In regard to genetic associations, the cluster associations showed divergent behavior in response to adjustment for GOLD 2007 stage and GOLD A–D classes. The genetic associations with cluster 4 were attenuated, whereas the strong association observed between cluster 2 (upper zone emphysema) and rs1980057 near HHIP was unaffected, suggesting that this association is due to properties of this cluster that are distinct from disease severity as assessed by severity of airflow obstruction.
Discussion
Using a large sample of smokers with a wide range of airflow obstruction and well-characterized with respect to COPD features, cluster analysis identified solutions demonstrating strong association with clinically relevant COPD-related measures and high repeatability in cross-validation. A filtered subset of input features yielded a four cluster result that is informative beyond the traditional COPD case-control distinction. These clusters can be described as: 1) relatively smoking resistant individuals, 2) individuals with mild upper zone predominant emphysema and airflow obstruction, 3) individuals with airway predominant disease, and 4) individuals with severe obstruction and emphysema. In addition to being relevant clinically, some of these clusters are strongly associated with known COPD-associated variants. These clusters and associations were validated in a second data sample from the same study population.

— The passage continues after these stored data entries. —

/-- The ship takes the sending side (R89, R93). -/
def State.takeTurn (s : State) : State :=
  (s.updSession fun e => { e with turnYield := false, overSent := false, heldTurn := false, receiveWin := none }).buildVolley

/-- A volley has gone out: the records whose withdrawal owed a TEXT-ABORT that it carried are freed, and the tally window is
armed (R11, R84, R86). -/
def State.volleySent (s : State) : State :=
  match s.link.session with
  | none => s
  | some e =>
    let free := e.abortsSent.filter fun a => a.2 && (s.record a.1).any (·.withdrawPending)
    { s.freeRecords' (free.map (·.1)) with
      link.session := some { e with abortsSent := [], tallyWin := some (s.after Config.tallyWindow) } }

/-! ### Clearing (R64, R90, R96) -/

/-- The engine enters CLEARING and sends a CLEAR (R64). -/
def State.sendClear (s : State) (reason : ClearReason) : State :=
  ({ s with link.state := .clearing }.updSession fun e =>
    { e with tallyWin := none, receiveWin := none, clearWait := none }).sendBurst (.clear reason)

/-- A CLEAR has gone out, and the session ends with its outcome (R98). -/
def State.clearSent (s : State) (reason : ClearReason) : State :=
  match reason with
  | .done | .silence => s.endSession .complete true
  | .hold => s.endSession .preEmpted false
  | .error => s.endSession .lost true

/-- A good CLEAR of the peer ends the session (R64, R98). -/
def State.clearReceived (s : State) (reason : ClearReason) : State :=
  s.endSession (if reason = .error then .lost else .complete) true

/-- The reason of a yield that is pending at a volley boundary: a MUST broadcast before silence (R96, log entry 12). -/
def State.yieldReason (s : State) (e : Session) : Option ClearReason :=
  if s.arb.yieldAsked then some .hold else if s.silencedFor e.peer then some .silence else none

/-- In the clearing wait a yield makes the engine send CLEAR DONE at once (R96). -/
def State.yieldInClearing (s : State) : State :=
  match s.link.session with
  | some e =>
    if s.link.state = .clearing ∧ e.clearWait.isSome ∧ (s.yieldReason e).isSome then s.sendClear .done else s
  | none => s

/-! ### Tallies (R63, R87 to R90) -/

/-- The tally's next expected number is that of a frame in flight, or the number after the last frame sent (R63). -/
def Session.fitsTally (e : Session) (next : BitVec 4) : Bool :=
  next == e.outNext || e.inFlight.any fun f => f.frame.seq == next

/-- The frames in flight with their marks, in volley order (R63, R87). -/
def Session.marked (e : Session) (marks : BitVec 4) : List (Flight × Bool) :=
  e.inFlight.zipIdx.map fun f => (f.1, marks.getLsbD f.2)

/-- A frame's acknowledgement: a record whose TEXT-END it is enters DELIVERED, and the last frame of an answer clears the
owed flag of an answer that still has its serial (R87, R104). -/
def State.acknowledge (s : State) (f : Flight) : State :=
  let s1 := match f.ends with
    | none => s
    | some n =>
      if (s.record n).any fun r => r.state == .sending then
        (s.deliver n).updSession fun e => { e with lastMsg := some n, delivered := e.delivered + 1 }
      else s
  match f.answers with
  | none => s1
  | some serial =>
    { s1 with handler.last := s1.handler.last.map fun a => if a.serial = serial then { a with owed := false } else a }

/-- The session is LOST when a frame in flight has been sent six times (R88). -/
def Session.overSentFrames (e : Session) : Bool := e.inFlight.any fun f => decide (Config.mostSends ≤ f.sends)

/-- The tally ends the ship's sending turn (R90). -/
def State.endTurn (s : State) (turnGrant : Bool) : State :=
  if turnGrant then
    { s with link.state := .receiving }.updSession fun e =>
      { e with overSent := false, missVolleys := 0, receiveWin := some (s.after Config.receiveWindow) }
  else
    { s with link.state := .clearing }.updSession fun e => { e with clearWait := some (s.after Config.clearingWait) }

This analysis presents novel findings about smoking-related pulmonary subtypes. We describe a mild upper zone emphysema predominant cluster that has not been extensively described in previous studies, and we demonstrate that membership in this cluster is associated with a genetic variant in the HHIP gene. This cluster was identified in our study population for at least three reasons: first, our study population included CT scans from a range of smokers, including those with mild or no obstruction; second, we included emphysema distribution as an input feature for clustering; and third, our sample size is substantially larger than previously reported COPD cluster analysis studies. Our work also adds to the field by explicitly addressing the reproducibility of cluster analyses and by using intrinsic (i.e. cluster stability) and extrinsic (i.e. clinical and genetic associations) criteria for assessing multiple potential clustering solutions.

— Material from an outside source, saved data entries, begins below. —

-- ==== Sys2Proof/Machine/RadioRequests.lean ====
section
/-! DEFINITION. Requests on the radios (R186, R198) and the events of the control link, the tunes, the keying and the watch
scan (R183, R184, R187, R189, R215). -/

namespace Sys2Proof.Machine

/-! ### Requests -/

/-- The main transceiver returns to service (R186, R197). -/
def State.restoreMain (s : State) : State :=
  let s1 := { s with main.faults := 0, main.inService := true }
  if s.main.inService then s1 else (s1.raise (.radioFault .main true .restored none)).post .backInService

/-- The watch receiver returns to service, and its scan takes up where it stopped (R186, R190). -/
def State.restoreWatch (s : State) : State :=
  let s1 := { s with watch.faults := 0, watch.inService := true }
  if s.watch.inService then s1 else (s1.raise (.radioFault .watch true .restored none)).watchStep

/-- RADIO-RESTORE: both radios return to service, and the notice of MAIN is raised before that of WATCH (R186). The scan steps
before BACK-IN-SERVICE is acted on, so TUNE-WATCH becomes due before TUNE-MAIN (model choice in both, log entry 36). -/
def execRadioRestore (r : Req) (s : State) : Result :=
  command .radioRestore r s fun t =>
    (t.restoreMain.restoreWatch, ⟨.ok, .restored t.main.inService t.watch.inService⟩)

/-- RADIO-STATUS (R198). -/
def State.answerRadioStatus (s : State) : Answer :=
  ⟨.ok, .radios s.main.inService s.main.faults s.main.tuned (s.main.flight.map (·.channel)) s.main.keyed
    s.watch.inService s.watch.faults s.watch.dwell s.watch.pos s.watch.tuned s.arb.holder s.arb.yieldAsked
    s.arb.waiting⟩

/-- RADIO-STATUS: the radios and the arbiter (R198). -/
def execRadioStatus (r : Req) (s : State) : Result := query .radioStatus r s State.answerRadioStatus

/-! ### The control link (R183, R215) -/

/-- The control receiver hunts again after a message (R215). -/
def State.answerEnds (s : State) : State := { s with controlRx := .searching }

/-- An answer that passes its CRC and carries the tag of a tune in flight (R184, R215). -/
def answers (check : Bool) (tag : BitVec 8) (flight : Option Tune) : Bool := check && flight.any (·.tag == tag)

/-- MAIN-TUNE-ANSWER: READY is code 0, and any other result is taken as FAULT (R184, R215). -/
def execMainTuneAnswer (check : Bool) (tag : BitVec 8) (result : Nat) (s : State) : Result :=
  event s fun t => if answers check tag t.main.flight then t.answerEnds.endMainTune (result == 0) else t.answerEnds

/-- WATCH-TUNE-ANSWER (R189, R215). -/
def execWatchTuneAnswer (check : Bool) (tag : BitVec 8) (result : Nat) (s : State) : Result :=
  localEvent s fun t => if answers check tag t.watch.flight then t.answerEnds.endWatchTune (result == 0) else t.answerEnds

/-- CONTROL-COMMAND-SENT: the last byte of a command goes out (R183). -/
def execControlCommandSent (s : State) : Result := localEvent s State.endCommand

/-- The receiver of an input takes a value. -/
def State.setLinkRx (s : State) (i : LinkInput) (v : RxState) : State :=
  match i with
  | .control => { s with controlRx := v }
  | .navigation => { s with navRx := v }

/-- LINK-INTER-BYTE-TIMEOUT: the message is discarded and the receiver hunts again (R215). -/
def execLinkInterByteTimeout (input : LinkInput) (s : State) : Result := localEvent s fun t => t.setLinkRx input .searching

/-- LINK-START-BYTE: the receiver begins to take a message (R215). -/
def execLinkStartByte (input : LinkInput) (s : State) : Result := localEvent s fun t => t.setLinkRx input .reading

/-! ### Tune timers (R184, R189) -/

/-- MAIN-TUNE-TIMER-EXPIRY: the tune ends as FAULT (R184). -/
def execMainTuneTimerExpiry (s : State) : Result :=
  event s fun t => t.expire (t.main.flight.bind (·.timer)) fun u => u.endMainTune false

/-- WATCH-TUNE-TIMER-EXPIRY: the watch tune ends as FAULT (R189). -/
def execWatchTuneTimerExpiry (s : State) : Result :=
  localEvent s fun t => t.expire (t.watch.flight.bind (·.timer)) fun u => u.endWatchTune false

/-! ### The watch scan (R189) -/

/-- The timer of a dwell state, if the scan is in it. -/
def State.dwellTimer (s : State) (d : DwellState) : Option Time := if s.watch.dwell = d then s.watch.timer else none

/-- A dwell ends: its timer is disarmed and a new step begins (R42, R189). -/
def State.dwellEnded (s : State) : State := { s with watch.timer := none }.watchStep

/-- DWELL-EXPIRY (R189). -/
def execDwellExpiry (s : State) : Result := localEvent s fun t => t.expire (t.dwellTimer .dwelling) State.dwellEnded

/-- IDLE-DWELL-EXPIRY (R189). -/
def execIdleDwellExpiry (s : State) : Result := localEvent s fun t => t.expire (t.dwellTimer .idleDwell) State.dwellEnded

/-! ### Keying (R187) -/

/-- The key-up time has passed: the bit stream of the burst starts (R187). -/
def State.keyUpEnded (s : State) : State :=
  match s.main.onAir with
  | some (b, .keyUp) => { s with main.onAir := some (b, .bits) }
  | _ => s

/-- KEY-UP-TIME-EXPIRY (R187). -/
def execKeyUpTimeExpiry (s : State) : Result := localEvent s State.keyUpEnded

/-- BURST-END: the last bit of the burst goes out (R187). -/
def execBurstEnd (s : State) : Result := event s State.endBurst

end Sys2Proof.Machine
end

These results confirm some of the findings from previous subtyping efforts in COPD. First, most studies have identified a severely affected group, though the severity of emphysema and airway wall thickness in this group has been variable.12;21–23 Second, these findings affirm the concept of emphysema-predominant and airway-predominant COPD while providing additional insight regarding the role of emphysema distribution in COPD heterogeneity.2;5;13;21;22;24;25 The identification of emphysema and airway predominant groups, however, has not been universal. Garcia-Aymerich et al did not identify an airway predominant group, and instead identified a group with elevated BMI and increased comorbidities but with less prominent airway wall thickness on CT scan.12 In our study, the high average BMI and overrepresentation of women in the airway predominant group is of clinical and epidemiologic interest, and the female airway predominance recapitulates observations by Martinez et al in NETT.26
We examined the association of clusters with known COPD GWAS SNPs. While the directionality of associations varied between clusters for some SNPs, the analyzed SNPs did show a consistent direction of effect compared with the previous COPD susceptibility association literature in the comparison of the relatively smoking resistant cluster to the severe obstruction/emphysema cluster. The weak associations in our airway-predominant group are consistent with the findings in the ECLIPSE cohort, where no associations were identified with Pi10.27 In contrast, consistent associations with the HHIP and 15q loci were found for both the severe and mild upper lobe predominant emphysema group. This association in the latter group is particularly notable since the airway predominant group, with similar average lung function to the upper lobe predominant group, shows no strong genetic associations. These results are congruent with ECLIPSE where the associations of these loci with radiologist-scored emphysema were stronger than that for FAM13A.27 Together, these findings suggest that genetic associations in COPD may be subtype dependent.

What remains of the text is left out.